A compound microscope has a barrel whose length is 17.4 cm and an eyepiece whose focal length is 1.7 cm. The viewer has a near point located 25 cm from his eyes. What focal length must the objective have so the angular magnification of the microscope is -330?
To find the focal length of the objective of the compound microscope, we can use the formula for angular magnification:
\(M = - \frac{D_{o}}{D_{e}}\)
Where:
M = Angular magnification
\(D_{o}\) = Distance between the objective lens and the image
\(D_{e}\) = Distance between the viewer's eyes and the image
In this case, we are given:
\(M = -330\)
\(D_{e} = 25\) cm
\(D_{o} = L - D_{e}\)
Where L is the total length of the microscope, which is the sum of the barrel length and the focal length of the eyepiece.

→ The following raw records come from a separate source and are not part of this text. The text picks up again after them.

-- ==== Sys2Proof/Machine/Regs.lean ====
section
/-! DEFINITION. The registers of the register space (R13 to R15, R44): each register's place, each field's place, access
code (R14) and range (R820), written from the register tables of the chapters, one row a register. -/

namespace Sys2Proof.Machine

/-- The access codes of R14. -/
inductive Acc where
  | ro | rw | w1c | w1s | wo | rcl
  deriving DecidableEq, Repr

/-- The range a Description gives a field (R820). Ranges that tie several fields are judged by the register's own rule. -/
inductive Chk where
  | any
  | range (lo hi : Nat)
  | signed (lo hi : Int)
  | codes (l : List Nat)
  | mult (n : Nat)
  | finiteNonneg
  | frange (lo hi : Nat)
  deriving DecidableEq, Repr

/-- A register, or an array of n1 × n2 registers at the strides s1 and s2. -/
structure Reg where
  base : Nat
  n1 : Nat
  s1 : Nat
  n2 : Nat
  s2 : Nat
  deriving DecidableEq, Repr

/-- The address of instance (i, j). -/
def Reg.at (r : Reg) (i : Nat := 0) (j : Nat := 0) : Nat := r.base + r.s1 * i + r.s2 * j

/-- The first index of an address of the array. -/
def Reg.idx (r : Reg) (a : Nat) : Nat := if r.s1 = 0 then 0 else (a - r.base) / r.s1

/-- The second index of an address of the array. -/
def Reg.idx2 (r : Reg) (a : Nat) : Nat := if r.s2 = 0 then 0 else (a - r.base) % r.s1 / r.s2

/-- Is the address one of the array's? -/
def Reg.hit (r : Reg) (a : Nat) : Bool :=
  r.base ≤ a && (r.idx a < r.n1) && (r.idx2 a < r.n2) && (r.at (r.idx a) (r.idx2 a) == a)

/-- A field: its register, lowest bit, width, access code and range. -/
structure Fld where
  reg : Reg
  lo : Nat
  w : Nat
  acc : Acc
  chk : Chk
  deriving DecidableEq, Repr
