-- ==== Sys2Proof/Machine/State.lean ====
section
/-! DEFINITION. The state of the block: every register of the register space in one sparse table, and beside it every
piece of state the spec names that no register shows. Plain data; `State.reset` is power-on reset (R16, R29). -/

namespace Sys2Proof.Machine

/-- Why the machine can stop with a fault. No command of this block raises one: the spec describes what each does in
every state, so this reason is never answered (safe). -/
inductive Fault where
  /-- Raised by no command (safe). -/
  | none
  deriving DecidableEq, Repr

/-- Why a command has no meaning. -/
inductive Refusal where
  /-- Raised by an arm of `exec` whose command has no meaning yet (safe: the run stops). -/
  | notModelled (mnemonic : String)
  deriving DecidableEq, Repr

/-- An audit record (R566); `leBytes` and the CHECK of its 48 bytes are `AuditRec.bytes`. For GAP and MIRROR_GAP the
first SEQ stands in target and addr, the last in old and new (R567). -/
structure AuditRec where
  seq : Nat := 0
  time : Nat := 0
  recDev : Nat := 0
  tsync : Bool := false
  orgDev : Nat := 0
  tenant : Nat := 0
  ifc : Nat := 0
  kind : Nat := 0
  result : Nat := 0
  late : Bool := false
  ttype : Nat := 0
  target : Nat := 0
  addr : Nat := 0
  old : Word := 0
  new : Word := 0
  aux : Nat := 0
  deriving DecidableEq, Repr

/-- An event or error queue entry (R607). -/
structure QEntry where
  cls : Nat
  block : Nat
  qseq : Nat
  time : Nat
  code : Nat
  fields : List Byte
  deriving DecidableEq, Repr

/-- A command queue entry (R611). -/
structure CmdEntry where
  op : Nat
  prio : Nat
  notify : Bool
  word : Nat
  index : Nat
  cookie : Nat
  value : Word
  cpid : Nat
  ifc : Nat
  gen : Nat
  delayed : Bool
  deriving DecidableEq, Repr

/-- What a tenant context holds beside its registers (R606 to R620). -/
structure TenCtx where
  ev : List QEntry := []
  er : List QEntry := []
  cq : List CmdEntry := []
  evSeq : Nat := 0
  erSeq : Nat := 0
  evDrop : Nat := 0
  erDrop : Nat := 0
  /-- Time of the last reset's start, in µs; none before the first. -/
  resetAt : Option Nat := none
  /-- The generation before the first reset of the running hold (R617 step 6). -/
  oldGen : Nat := 0
  /-- Time of the last LOG_FULL error record (R572). -/
  logErrAt : Option Nat := none
  deriving DecidableEq, Repr

/-- A path's own copy of the banked registers and its read capture (R64, R611, R531, R662). -/
structure Bank where
  stage0 : Word := 0
  stage1 : Word := 0
  stage2 : Word := 0
  stage3 : Word := 0
  cqRes : Nat := 0
  rwCpid : Nat := 0
  rwVal : Word := 0
  rwRes : Word := 0
  /-- The captured word and the only address whose read returns it. -/
  capture : Option (Nat × Word) := none
  deriving DecidableEq, Repr

/-- A target's offer (R638) and whether another target has claimed its source since (R639). -/
structure Offer where
  src : Nat
  taken : Bool
  deriving DecidableEq, Repr

/-- The interrupt controller's bits (R633, R634) and offers (R638). -/
structure IcState where
  en : BitVec 256 := 0
  pend : BitVec 256 := 0
  swp : BitVec 256 := 0
  line : BitVec 256 := 0
  active : BitVec 256 := 0
  owner : Tab Nat := []
  /-- A change of a line that its filter counts (R632): samples that read the new level, and CK_SYS cycles since the last one. -/
  counts : Tab (Nat × Nat) := []
  offers : List (Option Offer) := List.replicate 8 none
  deriving DecidableEq, Repr

/-- What the ECC holds against a point's record (R68): CONFIG and BIND still to be rewritten after a double-bit error, and an
error that no read has found yet. -/
structure PtHealth where
  config : Bool := false
  bind : Bool := false
  latent : Option Ecc := none
  deriving DecidableEq, Repr

/-- What a point with subscribers keeps for R87. -/
structure PubState where
  lastV : Word := 0
  lastQ : Nat := 0
  since : Nat := 0
  fresh : Bool := false
  deriving DecidableEq, Repr

/-- A safe-state entry of the power die's table (R30, R692). -/
structure SafeEntry where
  option : Nat := 0
  value : Nat := 0
  check : Nat := 0
  deriving DecidableEq, Repr
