/-- The record a write accepted by `ptResult` leaves (R79, R66); a relinquish at HP 16 leaves HOLDER as it is (R80). A relinquish
of a point of KIND NONE makes it GOOD and keeps its VALUE, be that no number (log entry 112); only a source write moves SRCFORCED
(log entry 109). -/
def State.ptApply (s : State) (i : Nat) (op : PtOp) (tenant p : Nat) (v : Word) : State :=
  match op with
  | .source _ good remote _ =>
    let q := s.sourceQual i v good remote
    s.ptSet i v q.1 16 (s.get F.PT_STATUS_HOLDER i) q.2.1 q.2.2
  | .relinquish =>
    let srcF := s.get F.PT_STATUS_SRCFORCED i
    let holder := if s.ptHP i = 16 then s.get F.PT_STATUS_HOLDER i else 0
    if s.ptKind i = Kind.none_ then s.ptSet i (s.ptVal i) Qual.good 16 holder 0 srcF
    else s.ptSet i (s.ptVal i) Qual.notValid 16 holder 0xFFFF srcF
  | .write =>
    let srcF := s.get F.PT_STATUS_SRCFORCED i
    if p ≤ 4 then s.ptSet i v Qual.forced p tenant 0 srcF
    else if s.ptKind i = Kind.none_ then
      s.ptSet i v Qual.good (s.ptHP i) (s.get F.PT_STATUS_HOLDER i) 0 srcF
    else s.ptSet i v Qual.good p tenant 0 srcF

/-- A decided write takes its effect and what follows it; a refused source write counts in SYS_PT_REFUSED, one refused
for a broken record does not (R68, R73). -/
def State.ptEffect (s : State) (i : Nat) (op : PtOp) (tenant p : Nat) (v : Word) (trend : Bool := true) : State :=
  let res := s.ptResult i op tenant p v
  let isSource := match op with | .source .. => true | _ => false
  if res = Res.applied || res = Res.relinquished then
    (s.ptApply i op tenant p v).ptAfter i (s.ptVal i) (s.ptQual i) (tenant = 0 && p ≤ 4 && op = .write) trend
  else if isSource && res = Res.refSource then s.inc F.SYS_PT_REFUSED_SOURCE
  else if isSource && res = Res.refPriority then s.inc F.SYS_PT_REFUSED_HELD
  else s

/-- A source write: never audited (R40, R73). -/
def State.ptSource (s : State) (i : Nat) (bind : Word) (v : Word) (good : Bool) (remote : Option (Nat × Nat) := none)
    (skT : Option Nat := none) (trend : Bool := true) : State :=
  let s := s.ptFind i
  let op := PtOp.source bind good remote skT
  s.plainW (s.ptResult i op 0 16 v) (fun s => s.ptEffect i op 0 16 v trend)

/-- A BIND word from KIND and REF (R63). -/
def bindWord (kind ref : Nat) : Word := Word.ofN (kind * 2 ^ 28 + ref % 2 ^ 28)

/-- The points bound to a source. -/
def State.boundTo (s : State) (kind ref : Nat) : List Nat :=
  ((s.listed R.PT_BIND).filter (fun e => e.2 == bindWord kind ref)).map (·.1)

/-- A source's result written to every point bound to it. -/
def State.sourceAll (s : State) (kind ref : Nat) (v : Word) (good : Bool) : State :=
  s.each (s.boundTo kind ref) (fun i s => s.ptSource i (bindWord kind ref) v good)

/-- A write or relinquish of a point by a path: decided under R79 and audited, whatever the result (R82). `addr` is the
register the path wrote to, 0 when it used none (R566). -/
def State.ptWrite (s : State) (w : Who) (i : Nat) (op : PtOp) (p : Nat) (v : Word) (addr : Nat)
    (tgt : Tgt → Tgt := id) : State :=
  let s := s.ptFind i
  let new := if op = .relinquish then s.ptVal i else v
  s.auditW w (tgt { ttype := 0, target := s.cpid i, addr := addr, old := s.ptVal i, new := new, prio := p })
    (s.ptResult i op w.tenant p v) (fun s => s.ptEffect i op w.tenant p v)


end Sys2Proof.Machine
end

To find the focal length of the objective, we need to solve for \(D_{o}\) and substitute the given values into the formula.
Step 1: Find L
\(L = \text{barrel length} + \text{focal length of eyepiece}\)
\(L = 17.4 \, \text{cm} + 1.7 \, \text{cm}\)
\(L = 19.1 \, \text{cm}\)
Step 2: Find \(D_{o}\)
\(D_{o} = L - D_{e}\)
\(D_{o} = 19.1 \, \text{cm} - 25 \, \text{cm}\)
\(D_{o} = -5.9 \, \text{cm}\)
Step 3: Substitute the values into the formula for angular magnification
\(M = - \frac{D_{o}}{D_{e}}\)
\(-330 = - \frac{-5.9 \, \text{cm}}{25 \, \text{cm}}\) (Note: We use the negative value for \(D_{o}\) as stated in the problem statement.)
\(-330 = 0.236\, \text{(approximately)}\)
Rearranging the formula to solve for \(D_{o}\) gives:
\(D_{o} = -330 \times D_{e}\)
\(D_{o} = -330 \times 25 \, \text{cm}\)
\(D_{o} = -8250 \, \text{cm}\)
Now, we can find the focal length of the objective using \(D_{o}\):
\(D_{o} = f_{o} - L\)
Rearranging this formula to solve for \(f_{o}\) gives:
\(f_{o} = D_{o} + L\)
\(f_{o} = -8250 \, \text{cm} + 19.1 \, \text{cm}\)
\(f_{o} = -8230.9 \, \text{cm}\)
So, the focal length of the objective must be approximately -8230.9 cm for the angular magnification of the microscope to be -330.